Secondly, the diagnostic feature detection unit 220 detects the diagnostic status of the first medical entity, the attribute of the first medical entity, the diagnostic status of the second medical entity and the attribute of the second medical entity only when the first similarity measure determination unit 510 determines that the first similarity measure between the first medical entity and the second medical entity is greater than or equal to a threshold value (i.e., TH shown in fig. 6), wherein the threshold value may be predefined by a manufacturer or a user according to, for example, actual applications or experience. That is, in this embodiment, the invention may use the compatibility between two medical entities to correct false positives caused by performing coreference resolution using similarity measures. Wherein the misjudgment is that two medical entities are determined to be co-referent while the two medical entities are identical or similar to each other on their surfaces but are not actually co-referent to each other. Therefore, the accuracy of the coreference resolution will be improved.

Since other detailed descriptions for the acquisition unit 210, the diagnostic feature detection unit 220, the compatibility determination unit 230, and the coreference resolution unit 240 shown in fig. 5 are similar to the corresponding units shown in fig. 2, the detailed descriptions will not be repeated here.

Next, the overall process performed by the configuration of the second embodiment in fig. 5 will be described with reference to fig. 6. Fig. 6 is a flowchart 600 schematically showing the procedure of the overall process according to the second embodiment in fig. 5.

Comparing fig. 6 with fig. 4, there are the following main differences in the flow chart 600 shown in fig. 6:

after the acquisition unit 210 acquires the first medical entity, the second medical entity and the medical document from the input device 150 via the system bus 180 in the acquisition step S410, in a first similarity measure determination step S610, the first similarity measure determination unit 510 determines a first similarity measure between the first medical entity and the second medical entity based on a similarity measure of word features between the first and second medical entities in the medical document and a similarity measure of contexts of the first and second medical entities in the medical document. And in case the first similarity measure determination unit 510 determines that the first similarity measure between the first medical entity and the second medical entity is greater than or equal to the threshold value in S610 (i.e. TH shown in fig. 6), the procedure will go to step S420; otherwise, the process will be terminated.

Since other detailed descriptions for steps S410 to S460 shown in fig. 6 are similar to the corresponding steps shown in fig. 4, the detailed description will not be repeated here.

As described above, the embodiment shown in fig. 5 uses compatibility to correct erroneous judgments caused by performing coreference resolution by using a similarity measure. Furthermore, there are other solutions to perform coreference resolution by using similarity measures and compatibility. Fig. 7 is another block diagram illustrating the configuration of an apparatus 700 for coreference resolution according to the second embodiment of the present invention.

The blocks shown in fig. 7 are implemented as the CPU110 described above with reference to fig. 1 and used to execute the program loaded to the RAM 120 and to cooperate with the respective hardware shown in fig. 1. Some or all of these blocks may be implemented by dedicated hardware.

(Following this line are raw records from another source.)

/-- 60_exceptions.md R288: after `E_ENC`, `E_STATE`, `E_BOUNDS`, `E_ARG` the state is the state before the request plus the new
`STATUS` (and its response); after `E_TRANSPORT` there is exactly one event and one state change, `UNINIT`. A request that goes
on past its checks ends with no status but `OK`: none is raised after a command frame. -/
def Obligations.FailureStatusesArePrecise : Prop :=
  (∀ (s t : State) (r : Request) (rest : List Request), s.resetIn = none → s.active = false → s.requests = r :: rest →
    step s = .next t → t.active = false →
      (t.status ∈ [0xFE#8, 0xFD#8, 0xFC#8, 0xFB#8] → State.EndedWith { s with requests := rest } t t.status []) ∧
      (t.status = 0xFF#8 →
        State.EndedWith
          (State.popTransport { s with
            requests := rest, devState := .uninit, trace := s.trace ++ [.transportInit s.nextTransport] })
          t 0xFF#8 [])) ∧
  (∀ s t : State, s.Inv → s.resetIn = none → s.active = true → step s = .next t → t.active = false →
    t.status = 0x00#8 ∧ t.responses = s.responses ++ [⟨0x00#8, []⟩])

/-! ### The controller commands -/

/-- 41_command_encoder.md R161, R165: a command without data is its opcode byte in one chip-select window under DC = 0. Nothing
but the trace, `SEQ` and the pin latches changes. -/
def Obligations.CommandsWithoutData : Prop :=
  ∀ (s : State),
    ∀ c ∈ [(Instr.ctrlSwReset, 0x12#8), (Instr.ctrlMasterActivate, 0x20#8)],
      exec c.1 s = .next { s with
        trace := s.trace ++ [.pinWrite .dc 0#1, .pinWrite .cs 0#1, .xfer c.2, .pinWrite .cs 1#1]
        seq := s.seq + 4
        pinDc := 0#1
        pinCs := 1#1 }

/-- 41_command_encoder.md R161, R162, R165: a command with data is its opcode byte in one window under DC = 0, then all its data
bytes in a second window under DC = 1, the two bytes of a 16-bit row low byte first. Nothing but the trace, `SEQ` and the pin
latches changes. -/
def Obligations.CommandsWithData : Prop :=
  ∀ (s : State) (a b : Byte) (y z : BitVec 16),
    ∀ c ∈ [(Instr.ctrlUpdateCtrl1 a b, 0x21#8, [a, b]), (Instr.ctrlBorderWaveform a, 0x3C#8, [a]),
        (Instr.ctrlDataEntry a, 0x11#8, [a]), (Instr.ctrlRamXWindow a b, 0x44#8, [a, b]),
        (Instr.ctrlRamYWindow y z, 0x45#8,
          [y.extractLsb' 0 8, y.extractLsb' 8 8, z.extractLsb' 0 8, z.extractLsb' 8 8]),
        (Instr.ctrlRamXCounter a, 0x4E#8, [a]), (Instr.ctrlRamYCounter y, 0x4F#8, [y.extractLsb' 0 8, y.extractLsb' 8 8]),
        (Instr.ctrlUpdateCtrl2 a, 0x22#8, [a]), (Instr.ctrlLoadTemperature a, 0x1A#8, [a]),
        (Instr.ctrlDeepSleep a, 0x10#8, [a])],
      exec c.1 s = .next { s with
        trace := s.trace ++ ([.pinWrite .dc 0#1, .pinWrite .cs 0#1, .xfer c.2.1, .pinWrite .cs 1#1,
          .pinWrite .dc 1#1, .pinWrite .cs 0#1] ++ c.2.2.map .xfer ++ [.pinWrite .cs 1#1])
        seq := s.seq + (4 + (c.2.2.length + 3))
        pinDc := 1#1
        pinCs := 1#1 }
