-- ==== Sys2Proof/Laws/Framebuffer.lean ====
section
/-! SUPPORT. What `Merge` does, said once: to the pixels, to the bytes, to the canonical form, and to nothing else. -/

namespace Sys2Proof.Machine

/-- The bounds rule in numerals (40_framebuffer.md R131). -/
theorem insidePanel_iff (x y w h : Nat) : insidePanel x y w h ↔ x + w ≤ 400 ∧ y + h ≤ 300 := Iff.rfl

theorem not_insidePanel_iff (x y w h : Nat) : ¬ insidePanel x y w h ↔ 400 < x + w ∨ 300 < y + h := by
  rw [insidePanel_iff]
  omega

/-! ### Nothing but `FB` changes -/

/-- `t` is `s` but for the written bytes of the framebuffer. -/
abbrev State.OnlyFb (s t : State) : Prop := t = { s with fb := t.fb }

theorem State.OnlyFb.trans {s t u : State} (h : s.OnlyFb t) (h' : t.OnlyFb u) : s.OnlyFb u := by
  rw [State.OnlyFb, h', h]

theorem State.putPixel_onlyFb (s : State) (px py : Nat) (c : Bool) : s.OnlyFb (s.putPixel px py c) := by
  cases c <;> rfl

theorem State.foldl_onlyFb {α : Type} (f : State → α → State) (hf : ∀ (s : State) (a : α), s.OnlyFb (f s a)) (l : List α) (s : State) :
    s.OnlyFb (l.foldl f s) := by
  induction l generalizing s with
  | nil => rfl
  | cons a l ih => exact (hf s a).trans (ih (f s a))

theorem State.mergeRow_onlyFb (x y w : Nat) (src : Nat → Nat → Bool) (s : State) (j : Nat) :
    s.OnlyFb (State.mergeRow x y w src s j) :=
  State.foldl_onlyFb _ (fun s _ => s.putPixel_onlyFb _ _ _) _ s

/-- A merge changes nothing but the written bytes of the framebuffer (40_framebuffer.md R133). -/
theorem State.mergeRect_onlyFb (x y w h : Nat) (src : Nat → Nat → Bool) (s : State) :
    s.OnlyFb (State.mergeRect x y w h src s) :=
  State.foldl_onlyFb _ (State.mergeRow_onlyFb x y w src) _ s

section
variable (x y w h : Nat) (src : Nat → Nat → Bool) (s : State)

@[simp] theorem State.mergeRect_devState : (State.mergeRect x y w h src s).devState = s.devState :=
  (congrArg State.devState (State.mergeRect_onlyFb x y w h src s)).trans rfl

@[simp] theorem State.mergeRect_mode : (State.mergeRect x y w h src s).mode = s.mode :=
  (congrArg State.mode (State.mergeRect_onlyFb x y w h src s)).trans rfl

@[simp] theorem State.mergeRect_fbEpoch : (State.mergeRect x y w h src s).fbEpoch = s.fbEpoch :=
  (congrArg State.fbEpoch (State.mergeRect_onlyFb x y w h src s)).trans rfl

@[simp] theorem State.mergeRect_pinRst : (State.mergeRect x y w h src s).pinRst = s.pinRst :=
  (congrArg State.pinRst (State.mergeRect_onlyFb x y w h src s)).trans rfl

@[simp] theorem State.mergeRect_pinDc : (State.mergeRect x y w h src s).pinDc = s.pinDc :=
  (congrArg State.pinDc (State.mergeRect_onlyFb x y w h src s)).trans rfl

@[simp] theorem State.mergeRect_pinCs : (State.mergeRect x y w h src s).pinCs = s.pinCs :=
  (congrArg State.pinCs (State.mergeRect_onlyFb x y w h src s)).trans rfl

@[simp] theorem State.mergeRect_status : (State.mergeRect x y w h src s).status = s.status :=
  (congrArg State.status (State.mergeRect_onlyFb x y w h src s)).trans rfl

@[simp] theorem State.mergeRect_active : (State.mergeRect x y w h src s).active = s.active :=
  (congrArg State.active (State.mergeRect_onlyFb x y w h src s)).trans rfl

@[simp] theorem State.mergeRect_seq : (State.mergeRect x y w h src s).seq = s.seq :=
  (congrArg State.seq (State.mergeRect_onlyFb x y w h src s)).trans rfl

@[simp] theorem State.mergeRect_pending : (State.mergeRect x y w h src s).pending = s.pending :=
  (congrArg State.pending (State.mergeRect_onlyFb x y w h src s)).trans rfl

@[simp] theorem State.mergeRect_params : (State.mergeRect x y w h src s).params = s.params :=
  (congrArg State.params (State.mergeRect_onlyFb x y w h src s)).trans rfl

@[simp] theorem State.mergeRect_requests : (State.mergeRect x y w h src s).requests = s.requests :=
  (congrArg State.requests (State.mergeRect_onlyFb x y w h src s)).trans rfl

@[simp] theorem State.mergeRect_resetIn : (State.mergeRect x y w h src s).resetIn = s.resetIn :=
  (congrArg State.resetIn (State.mergeRect_onlyFb x y w h src s)).trans rfl

@[simp] theorem State.mergeRect_busyIn : (State.mergeRect x y w h src s).busyIn = s.busyIn :=
  (congrArg State.busyIn (State.mergeRect_onlyFb x y w h src s)).trans rfl

@[simp] theorem State.mergeRect_busyDraws : (State.mergeRect x y w h src s).busyDraws = s.busyDraws :=
  (congrArg State.busyDraws (State.mergeRect_onlyFb x y w h src s)).trans rfl

@[simp] theorem State.mergeRect_transportIn : (State.mergeRect x y w h src s).transportIn = s.transportIn :=
  (congrArg State.transportIn (State.mergeRect_onlyFb x y w h src s)).trans rfl

@[simp] theorem State.mergeRect_transportDraws : (State.mergeRect x y w h src s).transportDraws = s.transportDraws :=
  (congrArg State.transportDraws (State.mergeRect_onlyFb x y w h src s)).trans rfl

@[simp] theorem State.mergeRect_trace : (State.mergeRect x y w h src s).trace = s.trace :=
  (congrArg State.trace (State.mergeRect_onlyFb x y w h src s)).trans rfl

@[simp] theorem State.mergeRect_responses : (State.mergeRect x y w h src s).responses = s.responses :=
  (congrArg State.responses (State.mergeRect_onlyFb x y w h src s)).trans rfl

end

/-! ### Pixels -/

theorem pixelMask_bit : ∀ r < 8, ∀ q < 8, (0x80#8 >>> r).getLsbD (7 - q) = decide (q = r) := by decide

theorem or_pixelMask (b : Byte) (px qx : Nat) :
    (b ||| pixelMask px).getLsbD (7 - qx % 8) = if qx % 8 = px % 8 then true else b.getLsbD (7 - qx % 8) := by
  rw [BitVec.getLsbD_or, pixelMask, pixelMask_bit _ (Nat.mod_lt _ (by omega)) _ (Nat.mod_lt _ (by omega))]
  split <;> simp [*]

theorem and_not_pixelMask (b : Byte) (px qx : Nat) :
    (b &&& ~~~pixelMask px).getLsbD (7 - qx % 8) = if qx % 8 = px % 8 then false else b.getLsbD (7 - qx % 8) := by
  rw [BitVec.getLsbD_and, BitVec.getLsbD_not, pixelMask,
    pixelMask_bit _ (Nat.mod_lt _ (by omega)) _ (Nat.mod_lt _ (by omega))]
  have : 7 - qx % 8 < 8 := by omega
  split <;> simp [*]

/-- Setting one pixel sets that pixel and leaves every other pixel of the panel alone. -/
theorem State.pixel_putPixel (s : State) {px qx : Nat} (py qy : Nat) (c : Bool) (hp : px < Config.width)
    (hq : qx < Config.width) :
    (s.putPixel px py c).pixel qx qy = if qx = px ∧ qy = py then c else s.pixel qx qy := by
  simp only [Config.width_eq] at hp hq
  have hidx : pixelIndex qx qy = pixelIndex px py ↔ qy = py ∧ qx / 8 = px / 8 := by
    simp only [pixelIndex, Config.bpr_eq]
    omega
  by_cases hi : pixelIndex qx qy = pixelIndex px py
  · have hxy : qx % 8 = px % 8 ↔ (qx = px ∧ qy = py) := by
      have := hidx.1 hi
      omega
    cases c <;>
      simp only [State.pixel, State.putPixel, State.fbRead_fbWrite, hi, if_true, if_false, or_pixelMask,
        and_not_pixelMask, hxy, Bool.false_eq_true]
  · have hxy : ¬ (qx = px ∧ qy = py) := by
      rintro ⟨rfl, rfl⟩
      exact hi rfl
    cases c <;> simp [State.pixel, State.putPixel, State.fbRead_fbWrite, hi, hxy]

theorem State.pixel_mergeRow (x y : Nat) (src : Nat → Nat → Bool) (s : State) (j qx qy w : Nat)
    (hw : x + w ≤ Config.width) (hq : qx < Config.width) :
    (State.mergeRow x y w src s j).pixel qx qy =
      if x ≤ qx ∧ qx < x + w ∧ qy = y + j then src (qx - x) j else s.pixel qx qy := by
  induction w with
  | zero =>
    rw [State.mergeRow, List.range_zero, List.foldl_nil, if_neg (by omega)]
  | succ w ih =>
    rw [State.mergeRow, List.range_succ, List.foldl_append, List.foldl_cons, List.foldl_nil,
      State.pixel_putPixel _ _ _ _ (by omega) hq]
    rw [State.mergeRow] at ih
    rw [ih (by omega)]
    by_cases h : qx = x + w ∧ qy = y + j
    · rw [if_pos h, if_pos (by omega), h.1, Nat.add_sub_cancel_left]
    · rw [if_neg h]
      exact if_congr (by omega) rfl rfl

/-- `Merge` gives every pixel of the rectangle its source pixel and leaves every other pixel of the panel alone
(40_framebuffer.md R132, R134). -/
theorem State.pixel_mergeRect (x y w : Nat) (src : Nat → Nat → Bool) (s : State) (qx qy h : Nat)
    (hw : x + w ≤ Config.width) (hq : qx < Config.width) :
    (State.mergeRect x y w h src s).pixel qx qy =
      if x ≤ qx ∧ qx < x + w ∧ y ≤ qy ∧ qy < y + h then src (qx - x) (qy - y) else s.pixel qx qy := by
  induction h with
  | zero =>
    rw [State.mergeRect, List.range_zero, List.foldl_nil, if_neg (by omega)]
  | succ h ih =>
    rw [State.mergeRect, List.range_succ, List.foldl_append, List.foldl_cons, List.foldl_nil,
      State.pixel_mergeRow _ _ _ _ _ _ _ _ hw hq]
    rw [State.mergeRect] at ih
    rw [ih]
    by_cases hc : x ≤ qx ∧ qx < x + w ∧ qy = y + h
    · rw [if_pos hc, if_pos (by omega), hc.2.2, Nat.add_sub_cancel_left]
    · rw [if_neg hc]
      exact if_congr (by omega) rfl rfl

/-! ### Bytes -/

theorem State.fbRead_putPixel_other (s : State) (px py k : Nat) (c : Bool) (hk : pixelIndex px py ≠ k) :
    (s.putPixel px py c).fbRead k = s.fbRead k := by
  cases c <;> simp [State.putPixel, State.fbRead_fbWrite, hk.symm]

theorem State.fbRead_mergeRow_other (x y w : Nat) (src : Nat → Nat → Bool) (s : State) (j k : Nat)
    (hk : ∀ i < w, pixelIndex (x + i) (y + j) ≠ k) : (State.mergeRow x y w src s j).fbRead k = s.fbRead k := by
  induction w with
  | zero => rfl
  | succ w ih =>
    rw [State.mergeRow, List.range_succ, List.foldl_append, List.foldl_cons, List.foldl_nil,
      State.fbRead_putPixel_other _ _ _ _ _ (hk w (by omega))]
    exact ih fun i hi => hk i (by omega)

/-- `Merge` leaves every byte without a pixel of the rectangle alone. -/
theorem State.fbRead_mergeRect_other (x y w : Nat) (src : Nat → Nat → Bool) (s : State) (k h : Nat)
    (hk : ∀ i < w, ∀ j < h, pixelIndex (x + i) (y + j) ≠ k) : (State.mergeRect x y w h src s).fbRead k = s.fbRead k := by
  induction h with
  | zero => rfl
  | succ h ih =>
    rw [State.mergeRect, List.range_succ, List.foldl_append, List.foldl_cons, List.foldl_nil,
      State.fbRead_mergeRow_other _ _ _ _ _ _ _ fun i hi => hk i hi h (by omega)]
    exact ih fun i hi j hj => hk i hi j (by omega)

/-- A byte of `FB` is its eight pixels (20_memory.md R61). -/
theorem State.fbRead_getLsbD (s : State) (k b : Nat) (hb : b < 8) :
    (s.fbRead k).getLsbD (7 - b) = s.pixel (k % 50 * 8 + b) (k / 50) := by
  have h1 : pixelIndex (k % 50 * 8 + b) (k / 50) = k := by
    simp only [pixelIndex, Config.bpr_eq]
    omega
  have h2 : (k % 50 * 8 + b) % 8 = b := by omega
  rw [State.pixel, h1, h2]

/-- Two bytes of a framebuffer whose eight pixels agree are equal. -/
theorem byte_ext {a b : Byte} (h : ∀ q < 8, a.getLsbD (7 - q) = b.getLsbD (7 - q)) : a = b := by
  refine BitVec.eq_of_getLsbD_eq fun i hi => ?_
  have := h (7 - i) (by omega)
  rwa [show 7 - (7 - i) = i by omega] at this

/-! ### The canonical form -/

theorem State.wf_putPixel (s : State) (px py : Nat) (c : Bool) (h : s.fb.wf) (hp : px < Config.width)
    (hy : py < Config.height) : (s.putPixel px py c).fb.wf := by
  have hk : pixelIndex px py < Config.fbBytes := by
    simp only [Config.width_eq, Config.height_eq, pixelIndex, Config.bpr_eq, Config.fbBytes_eq] at *
    omega
  cases c <;> exact Memory.wf_write h hk _

theorem State.wf_mergeRow (x y w : Nat) (src : Nat → Nat → Bool) (s : State) (j : Nat) (h : s.fb.wf)
    (hx : x + w ≤ Config.width) (hy : y + j < Config.height) : (State.mergeRow x y w src s j).fb.wf := by
  induction w with
  | zero => exact h
  | succ w ih =>
    rw [State.mergeRow, List.range_succ, List.foldl_append, List.foldl_cons, List.foldl_nil]
    exact State.wf_putPixel _ _ _ _ (ih (by omega)) (by omega) hy

/-- A merge inside the panel keeps the canonical form. -/
theorem State.wf_mergeRect (x y w : Nat) (src : Nat → Nat → Bool) (s : State) (h : Nat) (hs : s.fb.wf)
    (hx : x + w ≤ Config.width) (hy : y + h ≤ Config.height) : (State.mergeRect x y w h src s).fb.wf := by
  induction h with
  | zero => exact hs
  | succ h ih =>
    rw [State.mergeRect, List.range_succ, List.foldl_append, List.foldl_cons, List.foldl_nil]
    exact State.wf_mergeRow _ _ _ _ _ _ (ih (by omega)) hx (by omega)

end Sys2Proof.Machine
end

Comparing fig. 7 with fig. 2, there are two main differences in the apparatus 700 for coreference resolution shown in fig. 7:

first, the apparatus 700 for coreference resolution further comprises a second similarity measure determination unit 710, the second similarity measure determination unit 710 being configured to determine a second similarity measure between the first medical entity and the second medical entity based on the similarity measure of the word features between the first and second medical entities in the medical document and the similarity measure of the context of the first and second medical entities in the medical document. Therein, a similarity measure between a first medical entity and a second medical entity may be determined by using, for example, the above-mentioned US patent US 8457950.

Second, the coreference resolution unit 240 will determine whether the first medical entity and the second medical entity represent the same medical object based on the determined second similarity measure and the determined compatibility. For example, the coreference resolution unit 240 determines that the first medical entity and the second medical entity represent the same medical object in case both the determined second similarity measure and the determined compatibility are greater than or equal to a first threshold (TH1) or in case a weighted sum of the determined second similarity measure and the determined compatibility is greater than or equal to a second threshold (TH 2). TH1 and TH2 may be predefined by the manufacturer or user, among others, depending on, for example, the actual application or experience.

The determined compatibility between the two medical entities may be recorded as a compatibility score, or may be recorded as compatible or incompatible, as described in the first embodiment. Therefore, when recorded as compatible, the determined compatibility may be regarded as 1, and when recorded as incompatible, the determined compatibility may be regarded as 0. In addition, both the weight of the determined first similarity measure and the weight of the determined compatibility may be set to 1, in which case the above-mentioned weighted sum, i.e. the sum of the determined first similarity measure and the determined compatibility, is the sum.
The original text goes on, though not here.